R0 values are also influenced by the relative orientations of the donor and acceptor transition dipole moments (κ2), which can range from 0 to 4. κ2 is usually assumed to be 2/3, which occurs when the resonance energy transfer pair achieves complete rotational diffusion during the donor lifetime. Since the molecular tumbling and donor decay timescales are both in the low-nanosecond regime (Gáspári and Perczel, 2010; Ortega et al., 2013), this assumption is often invalid for FRET. In contrast, lanthanide donors can remain in their excited states for a few milliseconds, providing sufficient time for both the donor and acceptor to rotationally diffuse and yielding a κ2 value very close to 2/3 (Selvin, 1996). The minimal R0 stochasticity associated with LRET allows donor-acceptor distances to be determined with greater accuracy than FRET-based methods.
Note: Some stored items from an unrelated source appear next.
-- ==== Sys2Proof/Decode.lean ====
section
/-! DEFINITION. The decoder, total on any bytes and rejecting by name, and after it the encoder,
both written from the encoding tables of 30_encoding.md (R52 to R57). -/

namespace Sys2Proof

/-- Why bytes give no instruction. -/
inductive DecodeError where
  /-- `NotThisSpec` (R56, R60, R61): the word is outside the spec. -/
  | notThisSpec
  /-- The list of bytes ends inside the instruction. -/
  | truncated
deriving DecidableEq, Repr

/-- The number of a condition (95_test_vectors.md 2.1). -/
def Cond.bits : Cond → BitVec 4
  | .eq => 0#4
  | .ne => 1#4
  | .cs => 2#4
  | .cc => 3#4
  | .mi => 4#4
  | .pl => 5#4
  | .vs => 6#4
  | .vc => 7#4
  | .hi => 8#4
  | .ls => 9#4
  | .ge => 10#4
  | .lt => 11#4
  | .gt => 12#4
  | .le => 13#4
  | .al => 14#4

/-- The condition with a number; 0b1111 belongs to a different instruction space (R54). -/
def Cond.ofBits (b : BitVec 4) : Option Cond :=
  match b.toNat with
  | 0 => some .eq
  | 1 => some .ne
  | 2 => some .cs
  | 3 => some .cc
  | 4 => some .mi
  | 5 => some .pl
  | 6 => some .vs
  | 7 => some .vc
  | 8 => some .hi
  | 9 => some .ls
  | 10 => some .ge
  | 11 => some .lt
  | 12 => some .gt
  | 13 => some .le
  | 14 => some .al
  | _ => none

/-- `w[31:28]`. -/
def condField (w : Word) : BitVec 4 :=
  w.extractLsb' 28 4

/-- `w[15:12]`, the Rt field of both layouts. -/
def rtField (w : Word) : BitVec 4 :=
  w.extractLsb' 12 4

/-- The decoder on a numeric word (R56); `none` is `NotThisSpec`. PRESUMED (log 8): the bit positions
of R54 and R55 are the spec's general knowledge. -/
def decodeWord (iset : ISet) (w : Word) : Option Instr :=
  match iset with
  | .a32 =>
    if w &&& 0x0FFF0FFF#32 = 0x0E100FB2#32 then
      (Cond.ofBits (condField w)).map fun c => .mrcA1 c (rtField w)
    else none
  | .t32 =>
    if w &&& 0xFFFF0FFF#32 = 0xEE100FB2#32 then some (.mrcT1 (rtField w)) else none

/-- A halfword from two bytes, the byte at the lower address first. PRESUMED (log 9). -/
def halfOfBytes (b0 b1 : Byte) : BitVec 16 :=
  b1 ++ b0

/-- An A32 word from four bytes in address order (R43: instruction fetch is little-endian). -/
def wordOfBytes (b0 b1 b2 b3 : Byte) : Word :=
  halfOfBytes b2 b3 ++ halfOfBytes b0 b1

/-- R53: hw1[15:11] of 0b11101, 0b11110 or 0b11111 starts a 32-bit T32 instruction. -/
def isWideT32 (hw1 : BitVec 16) : Bool :=
  29 ≤ (hw1.extractLsb' 11 5).toNat

/-- The instruction at the head of a list of bytes in address order, with the bytes after it. A T32
halfword that starts no 32-bit instruction is outside the spec by itself (R60). -/
def decode (iset : ISet) (bs : List Byte) : Except DecodeError (Instr × List Byte) :=
  match iset, bs with
  | .a32, b0 :: b1 :: b2 :: b3 :: rest =>
    match decodeWord .a32 (wordOfBytes b0 b1 b2 b3) with
    | some i => .ok (i, rest)
    | none => .error .notThisSpec
  | .a32, _ => .error .truncated
  | .t32, b0 :: b1 :: more =>
    if isWideT32 (halfOfBytes b0 b1) then
      match more with
      | b2 :: b3 :: rest =>
        match decodeWord .t32 (halfOfBytes b0 b1 ++ halfOfBytes b2 b3) with
        | some i => .ok (i, rest)
        | none => .error .notThisSpec
      | _ => .error .truncated
    else .error .notThisSpec
  | .t32, _ => .error .truncated

/-- The bytes of a halfword in address order. -/
def bytesOfHalf (h : BitVec 16) : List Byte :=
  [h.extractLsb' 0 8, h.extractLsb' 8 8]

/-- The bytes of a numeric instruction word in address order: an A32 word is one little-endian word,
a T32 pair is `hw1` then `hw2`, each little-endian (R43, R53). -/
def bytesOfWord (iset : ISet) (w : Word) : List Byte :=
  match iset with
  | .a32 => bytesOfHalf (w.extractLsb' 0 16) ++ bytesOfHalf (w.extractLsb' 16 16)
  | .t32 => bytesOfHalf (w.extractLsb' 16 16) ++ bytesOfHalf (w.extractLsb' 0 16)

/-- The encoder of R57. -/
def encode : Instr → Word
  | .mrcA1 c rt => (c.bits.setWidth 32 <<< 28) ||| 0x0E100FB2#32 ||| (rt.setWidth 32 <<< 12)
  | .mrcT1 rt => 0xEE100FB2#32 ||| (rt.setWidth 32 <<< 12)

/-- The bytes of an instruction in memory, in address order. -/
def encodeBytes (i : Instr) : List Byte :=
  bytesOfWord i.iset (encode i)

/-- The instruction set under which a word of the opcode table is read: T32 where it matches row 2,
A32 otherwise (log 10: the words of row 2 are also the A32 words with condition AL). -/
def tableISet (w : Word) : ISet :=
  if w &&& 0xFFFF0FFF#32 = 0xEE100FB2#32 then .t32 else .a32

/-- The numeric word of an opcode-table row, from `nbits` bits; the bits above are zero. -/
def tableWord (nbits w : Nat) : Word :=
  BitVec.ofNat 32 (w % 2 ^ nbits)

/-- What the decoder reads from an instruction whose bits are `w`, numbered as the opcode table
numbers them (row 2: hw1 in bits [31:16]). -/
def decodeTableWord (nbits w : Nat) : Option Instr :=
  match decode (tableISet (tableWord nbits w))
      (bytesOfWord (tableISet (tableWord nbits w)) (tableWord nbits w)) with
  | .ok (i, _) => some i
  | .error _ => none

end Sys2Proof
end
Finally, lanthanide donors enable “diffusion-mediated” resonance energy transfer. This process depends not only on R0 but also on the diffusion coefficients of the donor and acceptor molecules, the acceptor concentration, and the distance of closest approach for the donor-acceptor pair. Since lanthanide luminophores are long-lived, they can approach within one Förster radius of an LRET acceptor during their excited state (Thomas et al., 1978). The diffusion rates of small metal complexes and organic fluorophores are typically in the 10−5 to 10−6 cm2 sec−1 range (Furukawa et al., 2007; Nitsche et al., 2004), and near-unity LRET efficiency is therefore predicted to occur when acceptor concentrations are in the low micromolar range and R0 is greater than 6 nm (Figure 3B). This has been experimentally confirmed with Tb(DPA)33−/rhodamine B (Thomas et al., 1978) and Eu3+/ATBTA/Atto 610 (Cho et al., 2018). When lanthanide donors are paired with fluorescent proteins for diffusion-mediated LRET, high acceptor concentrations are required since the β-barrel scaffold blocks close access to the genetically encoded fluorophore.

Multiplexing Capabilities

The long photoluminescence lifetimes, narrow emission bands, long Stokes shifts, and LRET capabilities of lanthanide chelates also make these probes ideal for multiplexing. Spectrally distinct lanthanide complexes can be used in combination, achieving a multiplexing capacity that far exceeds that of conventional fluorophores. Two different strategies have been pursued: one approach makes use of temporal multiplexing (in combination with spectral multiplexing), while the other employs mixtures of lanthanides at predetermined ratios, taking advantage of their ultrasharp emission peaks.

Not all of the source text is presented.